Ahmed Orabi bin Muhammad Orabi Wafi bin Muhammad Ghoneim bin Ibrahim Abdullah bin Hassan bin Ali bin Salim bin        Ibrahim bin Suleiman bin Hussain bin Ali bin Hassan bin Ibrahim Mukallad, whose lineage ultimately belongs to Imam Musa Al-Kadhim bin al-Imam Ali Al-Zahir Zain Al-Abidin bin Al-Imam Al-Hussein bin Imam Ali bin Abi Talib, may God bless him.

His Birth:   

 He was born on the seventh of Safar in 1257 AH March 31, 1841 AD.  

Home Town:

·         Huriya Razan village - Al-Sharkia, about 3 km away from Zagazig.

·           His father: He was a great sheikh and head of his clan, a pious scholar and known as chastity and honest.

·         His mother: Mrs. Fatima, daughter of Sayyid Suleiman and meets with his father in the lineage up to Mr. Ibrahim Makled.



·         Ahmed Orabi memorized the Noble Qur’an and learned religious sciences in the book of the village. His father died when he was eight years old and his older brother took care of him.

·         He joined the military service in 1854 and he was appreciated by the Governor of Egypt, Mohamed Said Pasha for his ability and intelligence.

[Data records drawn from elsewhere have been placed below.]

theorem test_logicArith_ALU1_to_ALU16 : ([
    -- ALU1: AND #$3C
    ⟨0x0800, [0x29, 0x3C], [], fun s => { s with a := 0xF0 }, [.step],
     fun s => { s with a := 0x30, pc := 0x0802 }, [], 2⟩,
    -- ALU2: AND #$00
    ⟨0x0800, [0x29, 0x00], [], fun s => { s with a := 0xFF, p.n := true }, [.step],
     fun s => { s with a := 0x00, p.n := false, p.z := true, pc := 0x0802 }, [], 2⟩,
    -- ALU3: AND $10
    ⟨0x0800, [0x25, 0x10], [(0x0010, 0x80)], fun s => { s with a := 0xFF }, [.step],
     fun s => { s with a := 0x80, p.n := true, pc := 0x0802 }, [], 3⟩,
    -- ALU4: ORA #$80
    ⟨0x0800, [0x09, 0x80], [], fun s => { s with a := 0x0F }, [.step],
     fun s => { s with a := 0x8F, p.n := true, pc := 0x0802 }, [], 2⟩,
    -- ALU5: ORA #$00 with A = 0
    ⟨0x0800, [0x09, 0x00], [], id, [.step], fun s => { s with p.z := true, pc := 0x0802 }, [], 2⟩,
    -- ALU6: EOR #$FF
    ⟨0x0800, [0x49, 0xFF], [], fun s => { s with a := 0xAA }, [.step],
     fun s => { s with a := 0x55, pc := 0x0802 }, [], 2⟩,
    -- ALU7: EOR #$AA, to zero
    ⟨0x0800, [0x49, 0xAA], [], fun s => { s with a := 0xAA }, [.step],
     fun s => { s with a := 0x00, p.z := true, pc := 0x0802 }, [], 2⟩,
    -- ALU8: BIT $10: N, V from memory
    ⟨0x0800, [0x24, 0x10], [(0x0010, 0xC0)], fun s => { s with a := 0x01 }, [.step],
     fun s => { s with p.n := true, p.v := true, p.z := true, pc := 0x0802 }, [], 3⟩,
    -- ALU9: BIT $1234: non-zero AND
    ⟨0x0800, [0x2C, 0x34, 0x12], [(0x1234, 0x3F)],
     fun s => { s with a := 0xFF, p.n := true, p.v := true, p.z := true }, [.step],
     fun s => { s with p.n := false, p.v := false, p.z := false, pc := 0x0803 }, [], 4⟩,
    -- ALU10: ADC #$50 signed overflow
    ⟨0x0800, [0x69, 0x50], [], fun s => { s with a := 0x50 }, [.step],
     fun s => { s with a := 0xA0, p.n := true, p.v := true, pc := 0x0802 }, [], 2⟩,
    -- ALU11: ADC #$01 to $FF: carry, zero
    ⟨0x0800, [0x69, 0x01], [], fun s => { s with a := 0xFF }, [.step],
     fun s => { s with a := 0x00, p.z := true, p.c := true, pc := 0x0802 }, [], 2⟩,
    -- ALU12: ADC #$00 with C = 1 to $7F
    ⟨0x0800, [0x69, 0x00], [], fun s => { s with a := 0x7F, p.c := true }, [.step],
     fun s => { s with a := 0x80, p.n := true, p.v := true, p.c := false, pc := 0x0802 }, [], 2⟩,
    -- ALU13: ADC #$80 to $80
    ⟨0x0800, [0x69, 0x80], [], fun s => { s with a := 0x80 }, [.step],
     fun s => { s with a := 0x00, p.v := true, p.z := true, p.c := true, pc := 0x0802 }, [], 2⟩,
    -- ALU14: ADC #$FF to $FF with C = 1
    ⟨0x0800, [0x69, 0xFF], [], fun s => { s with a := 0xFF, p.c := true }, [.step],
     fun s => { s with p.n := true, pc := 0x0802 }, [], 2⟩,
    -- ALU15: ADC #$10 plain
    ⟨0x0800, [0x69, 0x10], [], fun s => { s with a := 0x20, p.v := true, p.c := false }, [.step],
     fun s => { s with a := 0x30, p.v := false, pc := 0x0802 }, [], 2⟩,
    -- ALU16: ADC $20FF,X crossing
    ⟨0x0800, [0x7D, 0xFF, 0x20], [(0x2100, 0x02)], fun s => { s with a := 0x01, x := 0x01 }, [.step],
     fun s => { s with a := 0x03, pc := 0x0803 }, [], 5⟩
    ] : List Vec).all Vec.ok = true := by decide +kernel

theorem test_logicArith_ALU17_to_ALU30 : ([
    -- ALU17: SBC #$03
    ⟨0x0800, [0xE9, 0x03], [], fun s => { s with a := 0x05, p.c := true }, [.step],
     fun s => { s with a := 0x02, pc := 0x0802 }, [], 2⟩,
    -- ALU18: SBC #$F0 from $50
    ⟨0x0800, [0xE9, 0xF0], [], fun s => { s with a := 0x50, p.c := true }, [.step],
     fun s => { s with a := 0x60, p.c := false, pc := 0x0802 }, [], 2⟩,
    -- ALU19: SBC #$B0 from $50
    ⟨0x0800, [0xE9, 0xB0], [], fun s => { s with a := 0x50, p.c := true }, [.step],
     fun s => { s with a := 0xA0, p.n := true, p.v := true, p.c := false, pc := 0x0802 }, [], 2⟩,
    -- ALU20: SBC #$00 from $00, C = 1
    ⟨0x0800, [0xE9, 0x00], [], fun s => { s with a := 0x00, p.c := true }, [.step],
     fun s => { s with p.z := true, pc := 0x0802 }, [], 2⟩,
    -- ALU21: SBC #$00 from $00, C = 0 (borrow in)
    ⟨0x0800, [0xE9, 0x00], [], fun s => { s with a := 0x00, p.c := false }, [.step],
     fun s => { s with a := 0xFF, p.n := true, pc := 0x0802 }, [], 2⟩,
    -- ALU22: SBC #$01 from $80
    ⟨0x0800, [0xE9, 0x01], [], fun s => { s with a := 0x80, p.c := true }, [.step],
     fun s => { s with a := 0x7F, p.v := true, pc := 0x0802 }, [], 2⟩,
    -- ALU23: CMP #$41, less
    ⟨0x0800, [0xC9, 0x41], [], fun s => { s with a := 0x40 }, [.step],
     fun s => { s with p.n := true, pc := 0x0802 }, [], 2⟩,
    -- ALU24: CMP #$40, equal
    ⟨0x0800, [0xC9, 0x40], [], fun s => { s with a := 0x40 }, [.step],
     fun s => { s with p.z := true, p.c := true, pc := 0x0802 }, [], 2⟩,
    -- ALU25: CMP #$00 with A = $80
    ⟨0x0800, [0xC9, 0x00], [], fun s => { s with a := 0x80 }, [.step],
     fun s => { s with p.n := true, p.c := true, pc := 0x0802 }, [], 2⟩,
    -- ALU26: CMP keeps V and ignores old C
    ⟨0x0800, [0xC9, 0x01], [], fun s => { s with a := 0x02, p.v := true, p.c := false }, [.step],
     fun s => { s with p.c := true, pc := 0x0802 }, [], 2⟩,
    -- ALU27: CPX #$05
    ⟨0x0800, [0xE0, 0x05], [], fun s => { s with x := 0x05 }, [.step],
     fun s => { s with p.z := true, p.c := true, pc := 0x0802 }, [], 2⟩,
    -- ALU28: CPX $10
    ⟨0x0800, [0xE4, 0x10], [(0x0010, 0x01)], fun s => { s with x := 0x00 }, [.step],
     fun s => { s with p.n := true, pc := 0x0802 }, [], 3⟩,
    -- ALU29: CPY #$20
    ⟨0x0800, [0xC0, 0x20], [], fun s => { s with y := 0x10 }, [.step],
     fun s => { s with p.n := true, pc := 0x0802 }, [], 2⟩,
    -- ALU30: CPY $1234
    ⟨0x0800, [0xCC, 0x34, 0x12], [(0x1234, 0x7F)], fun s => { s with y := 0xFF }, [.step],
     fun s => { s with p.n := true, p.c := true, pc := 0x0803 }, [], 4⟩
    ] : List Vec).all Vec.ok = true := by decide +kernel

theorem test_sed_DEC1 : ([
    -- DEC1: SED
    ⟨0x0800, [0xF8], [], id, [.step], fun s => { s with p.d := true, pc := 0x0801 }, [], 2⟩
    ] : List Vec).all Vec.ok = true := by decide +kernel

·         When his eldest son, Mohamed Tawfiq, took over in 1879, foreign debt was a problem that confronted him which led to British and French to interfere in the country's internal and external affairs.

His Career:

·          Orabi began his national call to reform the situation of the country and the people, so he complained about the mistreatment that Egyptian officers received and deprived them of high ranks in the army.

·          Orabi, along with two of his fellow officers, presented his petition to the headmaster in January 1881, in which he requested the formation of deputies and to remove injustice on the Egyptian officers. The government arrested them and deposited them in prison.

·          Once the army knew about their leader Orabi and his colleagues were arrested, the soldiers left their barracks and went to the prison in which there were and they released him, so the Khedive feared the consequences of the matter and had to answer their requests.

·          At that time, sincere national newspapers arose that supported Orabi and called for the defense of citizens ’rights and demand for a constitution for the country.

·          On February 5, 1882, Orabi was appointed Minister of Defense in Ministry of Mahmoud Sami El-Baroudy Pasha, and Orabi became a leader.

·          On June 10, 1882, the British hit Alexandria with artillery from the fleet, the soldiers and the citizens then left the city to Kafr Al-Dawwar, where they hided and the Khedive feared and he travelled to Alexandria and demanded from the British to protect him.

·          The Arabians hidden at Tal-Alkabir to repel the British at the Suez Canal road, but unfortunately, betrayal played its role in the Egyptian army and Orabi was defeated.

·          The British entered Cairo, occupied the country, captured Orabi and his soldiers and judged them to Execution at a military court. On December 3, 1882, the Khedive replaced the judgement by exile.

·          A decision was issued to exile him and his colleagues to Ceylon Island (Sri Lanka) today and left Egypt on December 28, 1882 and he remained in the exile for twenty years until a decision was issued of forgiveness him and his colleagues on the first of October 1901.

·          Orabi returned to Egypt and stayed there for ten years and died on December 21, 1911.